Mathematical scientists in industry work in a highly interdisciplinary team environment. Their contributions tend to be attributed to the dominant discipline of the team. In 1996 we wrote, “Mathematics is alive and well, but living under different names.” This comment is still apropos. Unfortunately, it means that a new mathematical approach to an industrial problem may be difficult to sell to higher management, which might not be prepared to appreciate it. One mathematical scientist and manager whom we interviewed recalled the reaction of a senior management to a suggestion for improving production-line efficiency. The senior manager responded: “These are the five things I am evaluated on; your idea does not help me in any of them.” Because of such attitudes, mathematicians in industry need to develop communication and entrepreneurial skills that may not have been as critical in academia. It is not enough to have a good idea; they need to sell it in a language management will understand.
This report explores the implications of this interdisciplinary environment for the skills and traits considered essential by employers in industry and government. Our interviewees emphasized communication skills, the ability to work effectively in a team, enthusiasm, self-direction, the ability to complete projects, and a sense of the business.

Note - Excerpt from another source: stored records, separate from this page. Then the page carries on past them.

/-- FLIT_RECEIVE on port `port`: the flit that ends packet `pkt`, with the symbol errors of its two codewords. The packet goes on to
the step that handles it, unless the flit cannot be corrected, or the packet fails its CRC, is of a reserved kind, is
older than 250 µs, or is for no package or another one. -/
def execFlitReceive (s : State) : Out :=
  let i := s.inp
  let p := i.pkt
  .next (
    if !s.fabUp.getLsbD i.port || 4 < i.errs0 || 4 < i.errs1 then s
    else if i.crc != packetCrc p then s.count (.crcFail i.port)
    else if Config.maxAge < p.age || p.dst = 0xFFFF then s
    else
      match packetStep p with
      | none => s.count .discarded
      | some e => if p.dst = s.image.pkgnum && p.src != s.image.pkgnum then { s with sched := .event e i :: s.sched } else s)

/-- A packet of the package's own that is too old (R35). -/
def packetAged (p : Packet) (now : Nat) : Bool := decide (p.sent + us Config.maxAge < now)

/-- A packet taken in hand: one of the package's own leaves the list of those in flight; one of another package comes from
the fabric. It is discarded when it is for no package or too old (R35). (DESIGN CHOICE: assumption 58.) -/
def State.takePacket (s : State) (p : Packet) : Option State :=
  if p.dst != s.image.pkgnum || p.dst = 0xFFFF || Config.maxAge < p.age then none
  else if p.src = s.image.pkgnum then (if s.net.contains p && !packetAged p s.now then some { s with net := s.net.erase p } else none)
  else some s

/-- A step on the packet `pkt`, when it is of the kind and can be taken. -/
def State.onPacket (s : State) (kind : BitVec 4) (go : Packet → State → State) : Out :=
  let p := s.inp.pkt
  .next (
    if p.kind != kind then s
    else
      match s.takePacket p with
      | some t => go p t
      | none => s)

/-- A reply to a request. -/
def State.reply (s : State) (p : Packet) (kind : BitVec 4) : Packet :=
  { Packet.zero with
    dst := p.src, src := s.image.pkgnum, kind, lhandle := p.lhandle, key := p.key, serial := p.serial, addr := p.addr
    incarn := (s.owner p.owner).incarn, owner := p.owner, op := p.op, oper := p.oper, lanes := p.lanes, gid := p.gid }

/-! ### The result cache (R43) -/

/-- A key as an owner compares it: reserved bits are ignored (R37). -/
def normKey (k : BitVec 48) : BitVec 48 := k &&& ~~~7

def DirRec.isOf (d : DirRec) (p : Packet) : Bool := d.src = p.src && d.handle = p.lhandle && d.key = normKey p.key
def Entry.isOf (e : Entry) (p : Packet) : Bool := e.src = p.src && e.handle = p.lhandle && e.key = normKey p.key

/-- Base entries that an entry takes: 1, 2 or 4 by the bytes that it returns for a lane. -/
def Entry.size (e : Entry) : Nat :=
  let n := e.recs.foldl (fun n r => max n (4 * r.2.2.1.length)) 0
  if n ≤ 8 then 1 else if n ≤ 16 then 2 else 4

def Owner.used (o : Owner) : Nat := (o.cache.map Entry.size).sum

/-- Base entries of a request's operation. -/
def opSize (op : OwnerOp) : Nat :=
  match op with
  | .atomv _ _ _ _ l true => if l then 4 else 2
  | _ => 1

def cacheRoom (owner : Nat) : Nat := if owner < 64 then Config.cacheEntries else Config.launchCacheEntries

/-- Entries of the packet's key that its floor has passed, and those that its newest serial has passed by more than 2³¹,
retire (R44, R45). -/
def Owner.retire (o : Owner) (p : Packet) : Owner :=
  match o.dir.find? fun d => d.isOf p with
  | none => o
  | some d =>
    { o with cache := o.cache.filter fun e => !(e.isOf p && (later d.floor e.serial || 2 ^ 31 < (d.newest - e.serial).toNat)) }

/-- The floor rises to the packet's ACKPT, and the entries that it passes retire. -/
def Owner.raise (o : Owner) (p : Packet) : Owner :=
  Owner.retire { o with dir := o.dir.map fun d => if d.isOf p && later p.ackpt d.floor then { d with floor := p.ackpt } else d } p

/-- The launch of a packet has ended: the mark stands for at most 500 µs (R45). -/
def Owner.endedFor (o : Owner) (now : Nat) (p : Packet) : Bool :=
  o.ended.any fun e => e.src = p.src && e.handle = p.lhandle && e.live && now < e.since + us 500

In this study we also took a closer look at the technical skills that graduates need, which tend to fall into three overlapping domains: mathematics, computation, and specific application domains. Useful mathematical skills include a broad training in the core of mathematics, statistics, mathematical modeling, and numerical simulation, as well as depth in an appropriate specialty. Computational skills include, at a minimum, experience in programming in one or more languages. Specific requirements, such as C++, a fourth-generation language such as MATLAB, or a scripting language such as Python, vary a great deal from company to company and industry to industry. Familiarity with high-performance computing (e.g. parallel computing, large-scale data mining, and visualization) is becoming more and more of an asset, and in some jobs is a requirement. The choice of an application domain to focus on depends strongly on a graduate’s career goals and the requirements of his or her potential employer. In general, a student’s level of knowledge has to be sufficient to understand the language of that domain and bridge the gap between theory and practical implementation.We conclude the report with a range of suggestions and strategies for enhancing the graduate curriculum and creating mechanisms for connecting academic, government, and industrial scientists. Some suggestions are intended for students; for the most part they are not new, and yet some of them are still ignored surprisingly often. For example, we highlight the great importance of industrial internships or direct work with a mentor from industry during the graduate years. Other recommendations are directed at academic departments and their industrial or governmental partners. Some are straightforward and easily implemented on a local scale, while others involve collaboration on an institutional, national, or global scale.